In a significant development, FTX, the cryptocurrency exchange embroiled in financial turmoil, has opted not to resume its operations. Instead, it will focus on liquidating assets to reimburse its customers, as reported by Reuters. This decision comes with a catch: refunds will be calculated based on Bitcoin’s value in November 2022, a period when it was valued below $18,000.
Customer Discontent Over Refund Valuation
This approach has led to widespread dissatisfaction among FTX customers, who feel shortchanged by the valuation method. US Bankruptcy Judge John Dorsey, however, upheld the decision, citing strict adherence to US bankruptcy laws which dictate that debts must be settled based on their value at the time of filing for bankruptcy.
Selective Repayment and Operational Challenges
FTX has indicated that not all claims will be immediately addressed, emphasizing the need for a detailed review to determine the legitimacy of each claim. Despite initial hopes by FTX CEO John J. Ray III to rejuvenate the exchange’s operations through partnerships, financial deficits have halted these plans. Andy Dietderich, an attorney for FTX, disclosed at a Delaware bankruptcy court hearing that the depreciated value of acquisitions made under former CEO Sam Bankman-Fried’s tenure has deterred potential investors.

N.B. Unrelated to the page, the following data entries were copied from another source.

/-- A word on the port is accepted unless the block is busy or `rst` is asserted (R206). -/
theorem not_accepting_cases {s : State} {w : BitVec 59} (h : s.portWord = some w) (waits : s.accepting = false) :
    s.rst = true ∨ s.rst = false ∧ s.block.busy = true := by
  cases hr : s.rst with
  | true => exact .inl rfl
  | false =>
    simp only [State.accepting, State.cmdValid, h, Block.cmdReady, hr] at waits
    exact .inr ⟨rfl, by simpa using waits⟩

/-! ## Steps that go on (R80, R214) -/

theorem exec_goes_on (i : Instr) (s : State) : ∃ t, exec i s = .next t := by
  have outcome := exec_outcome i s
  generalize exec i s = o at outcome ⊢
  cases outcome with
  | tick | command | frame => exact ⟨_, rfl⟩

theorem hold_goes_on (s d : State) (w : BitVec 59) : ∃ t, s.hold w d = .next t := by
  cases hb : s.block.busy with
  | false => rw [hold_idle hb]; exact exec_goes_on _ d
  | true => exact ⟨_, hold_busy hb⟩

theorem sendStage_goes_on (s : State) (p : SendCall) : ∃ t, s.sendStage p = .next t := by
  cases hstage : p.stage with
  | setControl | setRolling | transmit =>
    have hw : p.command.isSome := by simp [SendCall.command, hstage]
    rw [sendStage_command (Option.some_get hw).symm]
    exact hold_goes_on _ _ _
  | wait =>
    cases hb : s.block.busy with
    | false => exact ⟨_, sendStage_waitEnd hb hstage⟩
    | true => exact ⟨_, sendStage_busy hb (by simp [hstage])⟩
  | persist => exact ⟨_, sendStage_storeWrite hstage⟩

theorem sendStep_goes_on (s : State) (p : SendCall) : ∃ t, s.sendStep p = .next t := by
  by_cases hpause : p.pause = 0
  · rw [sendStep_stage hpause]; exact sendStage_goes_on s p
  · exact ⟨_, sendStep_paused hpause⟩

/-- A 56-bit word is taken up exactly if it is a plain buffer (R73; log 8). -/
theorem act_frame_goes_on_iff (s : State) (rest : List HostAction) (w : BitVec 56) :
    (∃ t, s.act rest (.frame w) = .next t) ↔ w.extractLsb' 52 4 = 0xA#4 := by
  rw [State.act]
  refine ⟨fun ⟨t, h⟩ => ?_, fun hA => ?_⟩
  · cases e : decode (.plain w) with
    | ok i => exact (decode_plain_eq_ok.mp e).1
    | error e' => rw [issue_error e] at h; cases h
  · rw [issue_ok (decode_plain_eq_ok.mpr ⟨hA, rfl⟩)]
    exact exec_goes_on _ _

/-- Every other action of the host goes on. -/
theorem act_goes_on (s : State) (rest : List HostAction) {a : HostAction} (ha : ∀ w, a ≠ .frame w) :
    ∃ t, s.act rest a = .next t := by
  cases a with
  | present w => exact hold_goes_on s _ w
  | offer w =>
    cases hb : s.block.busy with
    | false =>
      rw [State.act, if_pos (by simp [Block.cmdReady, hb]), issue_command]
      exact exec_goes_on _ _
    | true => exact ⟨_, act_offer_busy rest w hb⟩
  | frame w => exact absurd rfl (ha w)
  | pass n =>
    cases n with
    | zero => exact ⟨_, rfl⟩
    | succ n => exact ⟨_, act_pass_succ s rest n⟩
  | wait =>
    cases hb : s.block.busy with
    | false => exact ⟨_, act_wait_idle rest hb⟩
    | true => exact ⟨_, act_wait_busy rest hb⟩
  | startUp | setFrame | send => exact ⟨_, rfl⟩

/-! ## The statements -/

/-- Settles O1: every step of the held reset leaves the reset block and the store. -/
theorem resetHoldsZeroWhileAsserted : Obligations.ResetHoldsZeroWhileAsserted := by
  intro s n rest h
  obtain ⟨t, run, block, store, resets⟩ := run_reset h
  refine ⟨t, run, ?_⟩
  rw [block]
  exact ⟨rfl, rfl, rfl, rfl, rfl, rfl, rfl, rfl, rfl, rfl, store, resets⟩

/-- Settles O3: the reset meets the SEND in its WAIT, the block in its transmission. -/
theorem resetAbandonsASend : Obligations.ResetAbandonsASend := by
  intro s code pauses n m rest rs hn idle hc hs hm hresets
  obtain ⟨p, hstage, run⟩ := run_send_transmitting (noResetFor_of_resets hresets) hn hm idle hc hs
  have busy := ticks_transmission_busy (s.block.withCode code s.host.store) hn
  exact ⟨_, _, run, busy, inSend_rst hresets, rfl, step_inSend_reset hresets hstage busy, rfl, rfl, rfl,
    fun code' l more next noReset => ⟨_, step_send noReset rfl next, rfl⟩⟩

/-- Settles O39: what is left goes down by one with every tick. -/
theorem everyTransmissionTerminates : Obligations.EveryTransmissionTerminates := by
  intro b h _
  refine ⟨?_, fun n hn => (h.busy_ticks_iff n).mpr hn⟩
  rw [← Bool.not_eq_true, h.busy_ticks_iff]
  exact lt_irrefl _

/-- Settles O51: commands by the layer's one operation, symbols and wire frames by theirs. -/
theorem commandsAndSymbolsWaitTheirTurn : Obligations.CommandsAndSymbolsWaitTheirTurn := by
  refine ⟨fun x s _ => exec_symbol x s, fun s v p F k busy => ⟨?_, ?_⟩⟩
  · intro i hi
    obtain ⟨f, hf⟩ : ∃ f, commandEffect i = some f := by
      simp only [List.mem_cons, List.not_mem_nil, or_false] at hi
      rcases hi with rfl | rfl | rfl | rfl | rfl | rfl | rfl | rfl <;> exact ⟨_, rfl⟩
    rw [exec_of_commandEffect hf, command_busy f busy]
  · obtain ⟨hfr, hpb, hdf, hdv, hce⟩ := tick_frame s.block
    exact ⟨hfr, hpb, hdf, hdv, hce, _, exec_of_wireFields (wireFields_ctrlInstr F k) s, rfl⟩

/-- Settles O52: the held word outlasts the transmission's ticks, and an idle block accepts it; no step that does not
accept the word on the port puts another there. -/
theorem heldCommandsWaitAndWithdrawnOnesAreLost : Obligations.HeldCommandsWaitAndWithdrawnOnesAreLost := by
  refine ⟨fun s w rest busy noReset hc => ⟨?_, fun hs => ⟨?_, ?_⟩, fun hs inv hr => ?_, ?_⟩,
    fun s t w h waits hstep => ?_⟩
  · simp [Block.cmdReady, busy]
  · exact step_present_busy noReset busy hc hs
  · exact portWord_present hc hs
  · obtain ⟨ends, before⟩ := everyTransmissionTerminates s.block inv busy
    have run := run_present_busy (hr.mono (Nat.le_succ _)) before hc hs
    exact ⟨_, run, ends, portWord_present hc hs,
      step_present (noResetFor_rst (noResetFor_later (m := 1) hr rfl)) ends hc hs⟩
  · exact step_offer_busy noReset busy hc
  · obtain reset | ⟨noReset, busy⟩ := not_accepting_cases h waits
    · rw [step_reset reset] at hstep; cases hstep
      exact portWord_resetStep h
    · exact portWord_step_busy h noReset busy hstep

/-- Settles O56, by what the step is for: reset, a SendControlCode, nothing to do, or an action of the host. -/
theorem everyStepGoesOn : Obligations.EveryStepGoesOn := by
  intro s
  cases hr : s.rst with
  | true => exact iff_of_true ⟨_, step_reset hr⟩ (by simp)
  | false =>
    cases hc : s.host.call with
    | some p =>
      refine iff_of_true ?_ (by simp)
      rw [step_call hr hc]
      exact sendStep_goes_on _ p
    | none =>
      cases hs : s.host.script with
      | nil => exact iff_of_true ⟨_, step_nil hr hc hs⟩ (by simp)
      | cons a rest =>
        rw [step_act hr hc hs]
        by_cases ha : ∃ w, a = .frame w
        · obtain ⟨w, rfl⟩ := ha
          rw [act_frame_goes_on_iff]
          simp
        · rw [not_exists] at ha
          exact iff_of_true (act_goes_on _ rest ha) (by simpa using fun w h => absurd h (ha w))

end Sys2Proof.Machine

Legal Repercussions and Asset Recovery
Sam Bankman-Fried, whose leadership saw FTX filing for bankruptcy in late 2022, has been convicted on multiple fraud charges, facing a significant prison term. Despite these challenges, FTX has managed to recover over $7 billion in assets for customer repayments and has negotiated with regulatory bodies to ensure refunds are prioritized.
Market Impact of Repayment Announcement
The announcement of the repayment strategy led to a sharp decline in the value of FTT, FTX’s native token, which saw a 40% drop. Currently, FTT is trading below $2, marking a decrease of over 14% in the past 24 hours, as per CoinGecko data.